#### [ASSIGNMENT]
Among the records below, find each line that includes the string "hidden" and copy it.

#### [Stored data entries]
-------

/-- What AXIS_EVALUATION may change. -/
def reachAxisEvaluation : Nat :=
  mask [.time, .root, .fabric, .axes, .axisTick, .axisNv, .cycle, .fresh, .outbox] [.POST_STATUS_CHANGED, .POST_STATUS_STATE, .POST_TIG_TIMEBASE,
      .POST_TIG_HELD, .LK_HIRQ_CAUSE, .AXn_STAT_STATE, .AXn_STAT_HOMED, .AXn_STAT_REHOME_ADVISED, .AXn_STAT_FAULT, .AXn_STAT_LIMSTOP, .AXn_STAT_HWLIM,
      .AXn_STAT_TGTERR, .AXn_POS_LO_W, .AXn_POS_HI_W]

/-- What BLANK_WINDOW_END may change. -/
def reachBlankWindowEnd : Nat :=
  mask [.time, .root, .office, .capture, .legs, .trips, .sense, .fabric, .cycle, .fresh, .outbox, .memory] [.NODE_TRIPSTAT_LTOTAL,
      .NODE_TRIPSTAT_CLRREF, .NODE_TRIPSTAT_ANY, .NODE_BTRIP_BRIDGE, .NODE_LTRIPm_LEG, .NODE_BCAUSEb_FIRST, .NODE_BCAUSEb_LAST, .NODE_BCAUSEb_NCAUSE,
      .NODE_BCNTb_TOTAL, .NODE_BCNTb_WIN, .POST_STATUS_CHANGED, .POST_STATUS_STATE, .POST_TIG_TIMEBASE, .POST_TIG_HELD, .LEGn_STATUS_HELD,
      .LEGn_DEBT_D, .LEGn_DEBTMAX_D, .SN_SNAPSTAT_DROP, .SN_SNAPSTAT_PEND, .SO_LEDSTAT_FULL, .SO_LEDSTAT_WRAPPED, .SO_LEDSTAT_LOST, .SO_LEDPTR_NEXT,
      .SO_DROP_HW, .SO_DROP_DL, .CAP_WINw_MISS_COUNT, .CAP_WINw_MISS_NEXT, .LK_HIRQ_CAUSE]

/-- What BOOT_COMPLETE may change. -/
def reachBootComplete : Nat :=
  mask [.root, .hidden, .office, .capture, .legs, .trips, .sense, .image, .slots, .fabric, .safety, .security, .links, .twin, .health, .axes,
      .journal, .cycle, .fresh, .outbox, .memory] [.NODE_MODE_ENTRY, .NODE_MODE_LATCH, .NODE_MODE_MODE, .NODE_TEST_RUNNING, .NODE_TEST_RESULT,
      .NODE_TRIPSTAT_LTOTAL, .NODE_TRIPSTAT_CLRREF, .NODE_TRIPSTAT_ANY, .NODE_BTRIP_BRIDGE, .NODE_TWIN_STAT_ROLE, .NODE_TWIN_STAT_SEQ_END,
      .NODE_TWIN_SEQ_LO_NEXT, .NODE_TWIN_SEQ_HI_NEXT, .NODE_LTRIPm_LEG, .NODE_LTINm_LEG, .NODE_BCAUSEb_FIRST, .NODE_BCAUSEb_LAST,
      .NODE_BCAUSEb_NCAUSE, .NODE_BCNTb_TOTAL, .NODE_BCNTb_WIN, .POST_TIG_IMAGE, .POST_TIG_HELD, .LEGn_CFG_BLANK, .LEGn_CFG_PHASE, .LEGn_CFG_BRIDGE,
      .LEGn_CFG_SAFE, .LEGn_CFG_POLICY, .LEGn_CFG_SENSE, .LEGn_CFG_ASSIGNED, .LEGn_DT_RISE, .LEGn_DT_FALL, .LEGn_MINP_MIN, .LEGn_DUTY_DUTY,
      .LEGn_PHASE_PHASE, .LEGn_PERIOD_PERIOD, .LEGn_DUTY_ACT_DUTY, .LEGn_PHASE_ACT_PHASE, .LEGn_PERIOD_ACT_PERIOD, .LEGn_FORCE_CODE,
      .LEGn_STATUS_DRIVE, .LEGn_STATUS_HELD, .LEGn_STATUS_PEND_D, .LEGn_STATUS_PEND_PP, .LEGn_STATUS_FCODE, .LEGn_DEBT_D, .LEGn_DEBTMAX_D,
      .BRIDGE_CFG_PRESENT, .BRIDGE_CFG_ROLE, .BRIDGE_CFG_NPHASE, .BRIDGE_CFG_CFORM, .BRIDGE_CFG_RELOAD, .BRIDGE_CTRL_SRC, .SN_STATUS_RUN,
      .SN_STATUS_GRPEN, .SN_STATUS_BANKEN, .SN_CAL_PHASE, .SN_CAL_STEP, .SN_CAL_ROT, .SN_SNAPSTAT_DROP, .SN_SNAPSTAT_PEND, .SN_LOSTm_CH, .SN_BANKb_PM,
      .SN_BANKb_FORM, .SN_BANKb_SDLEV, .SN_BANKb_CLKADJ, .SN_BANKb_SDLY, .SN_GRPg_EN, .SN_GRPg_PS, .DEC_PATHp_CFG_DEFINED, .DEC_PATHp_CFG_K,
      .DEC_PATHp_CFG_DLOG, .DEC_PATHp_CFG_R, .DEC_PATHp_CFG_SRC, .DEC_PATHp_BANK_FADING, .DEC_PATHp_BANK_HELD, .DEC_PATHp_BANK_HBANK,
      .DEC_PATHp_BANK_TBANK, .DEC_PATHp_BANK_ABANK, .DEC_PATHp_BANK_ARESP, .DEC_PATHp_BANK_XFLEFT, .DEC_PATHp_DLY_UNITS, .DEC_RSr_CFG_DEFINED,
      .DEC_RSr_CFG_LOCK, .DEC_RSr_CFG_BRIDGE, .DEC_RSr_CFG_LOGN, .DEC_RSr_CFG_CYC, .DEC_RSr_CFG_SRC, .DEC_RSr_IDX_RUN, .DEC_RSr_IDX_J,
      .FAB_STATUS_RUN, .SO_STATUS_RUN, .SO_LEDSTAT_FULL, .SO_LEDSTAT_WRAPPED, .SO_LEDSTAT_LOST, .SO_LEDPTR_NEXT, .SO_DROP_HW, .SO_DROP_DL,
      .CAP_STATUS_ARMED, .CAP_STATUS_DONE, .CAP_FROLDK_LO_K, .CAP_FROLDK_HI_K, .CAP_FRNEWK_LO_K, .CAP_FRNEWK_HI_K, .CAP_WINw_STAT_STATE,
      .CAP_WINw_MISS_COUNT, .CAP_WINw_MISS_NEXT, .SAF_LOCK_FIRST, .SAF_LOCK_INDEX, .SAF_LOCK_NCAUSE, .SAF_LOCK_OPEN, .SAF_OUT_TPACT, .SAF_OUT_RB,
      .SAF_OUT_CMD, .SAF_ISO_VALID, .SAF_ISO_FAULT, .SAF_ISO_R_ISO, .SAF_RFj_STAT_DEFINED, .SAF_RFj_STAT_FRESH, .SAF_RFj_STAT_PERMIT,
      .SAF_RFj_STAT_DIR, .SAF_RFj_STAT_SEQ, .SEC_STATUS_LOGFULL, .SEC_STATUS_LOGN, .SEC_FW_STATUS_CODE, .SEC_FW_STATUS_BOOTFALL, .SEC_FW_STATUS_RUN,
      .SEC_IMG_STATUS_BUSY, .SEC_IMG_STATUS_CODE, .SEC_IMG_STATUS_ACT_SLOT, .SEC_IMG_STATUS_ACT_MARK, .SEC_IMG_STATUS_STATE, .SEC_IMG_WHERE_SECT,
      .SEC_IMG_WHERE_REC, .SEC_RBi_COUNT, .SEC_IMG_VERs_VER, .SEC_IMG_IDs_ID, .LK_HIRQ_CAUSE, .HL_STATUS_RUN, .HL_NVp_MAXW, .AXn_STAT_STATE]

/-- What BROADCAST may change. -/
def reachBroadcast : Nat :=
  mask [.office, .acceptance, .security, .links, .twin, .cycle, .fresh, .outbox] [.NODE_TWIN_STAT_SEQ_END, .NODE_TWIN_STAT_HELDLOSS,
      .NODE_TWIN_SEQ_LO_NEXT, .NODE_TWIN_SEQ_HI_NEXT, .POST_ACC_LATE, .SO_LEDSTAT_FULL, .SO_LEDSTAT_WRAPPED, .SO_LEDSTAT_LOST, .SO_LEDPTR_NEXT,
      .SO_DROP_HW, .SO_DROP_DL, .LK_HIRQ_CAUSE, .LK_SPn_CNT_RXDROP]

/-- What BUNDLE_MISSED may change. -/
def reachBundleMissed : Nat :=
  mask [.time, .root, .office, .capture, .legs, .trips, .sense, .fabric, .security, .links, .twin, .health, .cycle, .fresh, .outbox,
      .memory] [.NODE_TRIPSTAT_LTOTAL, .NODE_TRIPSTAT_CLRREF, .NODE_TRIPSTAT_ANY, .NODE_BTRIP_BRIDGE, .NODE_TWIN_STAT_DIVERGED,
      .NODE_TWIN_STAT_SEQ_END, .NODE_TWIN_STAT_HELDLOSS, .NODE_TWIN_CNT_BMISS, .NODE_TWIN_SEQ_LO_NEXT, .NODE_TWIN_SEQ_HI_NEXT, .NODE_LTRIPm_LEG,
      .NODE_BCAUSEb_FIRST, .NODE_BCAUSEb_LAST, .NODE_BCAUSEb_NCAUSE, .NODE_BCNTb_TOTAL, .NODE_BCNTb_WIN, .POST_STATUS_CHANGED, .POST_STATUS_STATE,
      .POST_TIG_TIMEBASE, .POST_TIG_OVERRUN, .POST_TIG_IMAGE, .POST_TIG_HELD, .POST_ACC_SUPER, .POST_TIGBASE_LO_FRAC, .POST_TIGBASE_HI_SEC,
      .LEGn_STATUS_HELD, .LEGn_DEBT_D, .LEGn_DEBTMAX_D, .SN_SNAPSTAT_DROP, .SN_SNAPSTAT_PEND, .DEC_RSr_CNT_LATE, .FAB_NAN_INF, .FAB_NAN_NAN,
      .SO_LEDSTAT_FULL, .SO_LEDSTAT_WRAPPED, .SO_LEDSTAT_LOST, .SO_LEDPTR_NEXT, .SO_DROP_HW, .SO_DROP_DL, .CAP_WINw_MISS_COUNT, .CAP_WINw_MISS_NEXT,
      .LK_HIRQ_CAUSE, .HL_STATUS_OVF]

/-- What BUNDLE_RECEIVED may change. -/
def reachBundleReceived : Nat :=
  mask [.hidden, .office, .capture, .legs, .trips, .sense, .slots, .fabric, .security, .links, .twin, .health, .axes, .cycle, .fresh, .outbox,
      .memory] [.NODE_MODE_REFUSE, .NODE_MODE_ENTRY, .NODE_MODE_MODE, .NODE_TRIPSTAT_LTOTAL, .NODE_TRIPSTAT_CLRREF, .NODE_TRIPSTAT_ANY,
      .NODE_BTRIP_BRIDGE, .NODE_TWIN_STAT_ROLE, .NODE_TWIN_STAT_DIVERGED, .NODE_TWIN_STAT_SEQ_END, .NODE_TWIN_STAT_HASH_MISMATCH,
      .NODE_TWIN_STAT_SENSE_DISAGREE, .NODE_TWIN_STAT_HELDLOSS, .NODE_TWIN_CNT_MISM, .NODE_TWIN_CNT_SDCH, .NODE_TWIN_SEQ_LO_NEXT,
      .NODE_TWIN_SEQ_HI_NEXT, .NODE_TWIN_MISK_LO_K, .NODE_TWIN_MISK_HI_K, .NODE_LTRIPm_LEG, .NODE_BCAUSEb_FIRST, .NODE_BCAUSEb_LAST,
      .NODE_BCAUSEb_NCAUSE, .NODE_BCNTb_TOTAL, .NODE_BCNTb_WIN, .POST_TIG_OVERRUN, .POST_TIG_IMAGE, .POST_TIG_HELD, .POST_ACC_SUPER,
      .POST_TIGBASE_LO_FRAC, .POST_TIGBASE_HI_SEC, .LEGn_FORCE_CODE, .LEGn_STATUS_DRIVE, .LEGn_STATUS_HELD, .LEGn_STATUS_FCODE, .LEGn_DEBT_D,
      .LEGn_DEBTMAX_D, .BRIDGE_CTRL_SRC, .SN_SNAPSTAT_DROP, .SN_SNAPSTAT_PEND, .DEC_PATHp_CFG_SRC, .DEC_PATHp_BANK_FADING, .DEC_PATHp_BANK_HELD,
      .DEC_PATHp_BANK_HBANK, .DEC_PATHp_BANK_TBANK, .DEC_PATHp_BANK_XFLEFT, .DEC_RSr_IDX_RUN, .DEC_RSr_CNT_LATE, .FAB_STATUS_RUN, .FAB_NAN_INF,
      .FAB_NAN_NAN, .SO_LEDSTAT_FULL, .SO_LEDSTAT_WRAPPED, .SO_LEDSTAT_LOST, .SO_LEDPTR_NEXT, .SO_DROP_HW, .SO_DROP_DL, .CAP_FRCFG_HOLD,
      .CAP_FRSTAT_REC, .CAP_FRSTAT_HCAUSE, .CAP_RPSTAT_STATE, .CAP_RPSTAT_REASON, .CAP_RPSTAT_SKIPS, .CAP_RPDIV_SLOT, .CAP_RPDIV_NDIV,
      .CAP_WINw_MISS_COUNT, .CAP_WINw_MISS_NEXT, .SEC_IMG_STATUS_BUSY, .SEC_IMG_STATUS_CODE, .LK_HIRQ_CAUSE, .LK_TWIN_CNT_LATE, .HL_STATUS_OVF,
      .AXn_STAT_STATE]

/-- What CAL_STEP may change. -/
def reachCalStep : Nat :=
  mask [.time, .root, .sense, .fabric, .cycle, .outbox] [.POST_STATUS_CHANGED, .POST_STATUS_STATE, .POST_TIG_TIMEBASE, .POST_TIG_HELD, .SN_CAL_FAILED,
      .SN_CAL_PHASE, .SN_CAL_FSLICE, .SN_CAL_STEP, .SN_CAL_ROT, .LK_HIRQ_CAUSE]

/-- What CAN_FRAME_RECEIVED may change. -/
def reachCanFrameReceived : Nat :=
  mask [.office, .safety, .cycle, .fresh] [.SO_LEDSTAT_FULL, .SO_LEDSTAT_WRAPPED, .SO_LEDSTAT_LOST, .SO_LEDPTR_NEXT, .SO_DROP_HW, .SO_DROP_DL,
      .SAF_RFj_STAT_FRESH, .SAF_RFj_STAT_PERMIT, .SAF_RFj_STAT_SEQ, .SAF_RFj_CNT_CRCC, .SAF_RFj_CNT_CRCK, .SAF_RFj_CNT_SEQ, .SAF_RFj_CNT_TIME]

/-- What CANCEL_ENVELOPE, CANCEL_TRAY_ENTRY may change. -/
def reachCancelEnvelope : Nat :=
  mask [.time, .root, .office, .fabric, .cycle, .outbox] [.POST_STATUS_CHANGED, .POST_STATUS_STATE, .POST_TIG_TIMEBASE, .POST_TIG_HELD,
      .SO_LEDSTAT_FULL, .SO_LEDSTAT_WRAPPED, .SO_LEDSTAT_LOST, .SO_LEDPTR_NEXT, .SO_CANRES_RES, .LK_HIRQ_CAUSE]

/-- What CLOSE may change. -/
def reachClose : Nat :=
  mask [.office, .security, .cycle, .fresh, .outbox] [.SO_LEDSTAT_FULL, .SO_LEDSTAT_WRAPPED, .SO_LEDSTAT_LOST, .SO_LEDPTR_NEXT, .SO_DROP_HW,
      .SO_DROP_DL, .SEC_RESULT_CODE, .SEC_SESS_OPEN, .LK_HIRQ_CAUSE]

/-- What COMPLETE_ENVELOPE may change. -/
def reachCompleteEnvelope : Nat :=
  mask [.time, .root, .office, .fabric, .links, .cycle, .outbox] [.NODE_ADDRERR_COUNT, .NODE_ADDRERR_REQ, .NODE_ADDRERR_KIND, .NODE_ADDRERR_ADDR_ADDR,
      .POST_STATUS_CHANGED, .POST_STATUS_STATE, .POST_TIG_TIMEBASE, .POST_TIG_HELD, .SO_LEDSTAT_FULL, .SO_LEDSTAT_WRAPPED, .SO_LEDSTAT_LOST,
      .SO_LEDPTR_NEXT, .LK_HIRQ_CAUSE]

/-- What CONFIRM may change. -/
def reachConfirm : Nat :=
  mask [.office, .health, .cycle, .fresh, .outbox] [.SO_LEDSTAT_FULL, .SO_LEDSTAT_WRAPPED, .SO_LEDSTAT_LOST, .SO_LEDPTR_NEXT, .SO_DROP_HW,
      .SO_DROP_DL, .SEC_FW_STATUS_CODE, .SEC_RBi_COUNT, .LK_HIRQ_CAUSE, .HL_NVp_MAXW]

/-- What COUNTER_FLUSH may change. -/
def reachCounterFlush : Nat :=
  mask [.time, .root, .fabric, .health, .cycle, .outbox] [.POST_STATUS_CHANGED, .POST_STATUS_STATE, .POST_TIG_TIMEBASE, .POST_TIG_HELD,
      .LK_HIRQ_CAUSE, .HL_NVp_MAXW]

/-- What DIE_TEMP_SAMPLE may change. -/
def reachDieTempSample : Nat :=
  mask [.time, .root, .office, .fabric, .health, .cycle, .fresh, .outbox] [.POST_STATUS_CHANGED, .POST_STATUS_STATE, .POST_TIG_TIMEBASE,
      .POST_TIG_HELD, .SO_LEDSTAT_FULL, .SO_LEDSTAT_WRAPPED, .SO_LEDSTAT_LOST, .SO_LEDPTR_NEXT, .SO_DROP_HW, .SO_DROP_DL, .LK_HIRQ_CAUSE,
      .HL_FLAGS_LO_F, .HL_FLAGS_HI_F, .HL_NODE_RL, .HL_TEMPs_T, .HL_LEGn_D_D]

-------

#### [ANSWER TO THE PROBLEM]
  mask [.root, .hidden, .office, .capture, .legs, .trips, .sense, .image, .slots, .fabric, .safety, .security, .links, .twin, .health, .axes,
  mask [.hidden, .office, .capture, .legs, .trips, .sense, .slots, .fabric, .security, .links, .twin, .health, .axes, .cycle, .fresh, .outbox,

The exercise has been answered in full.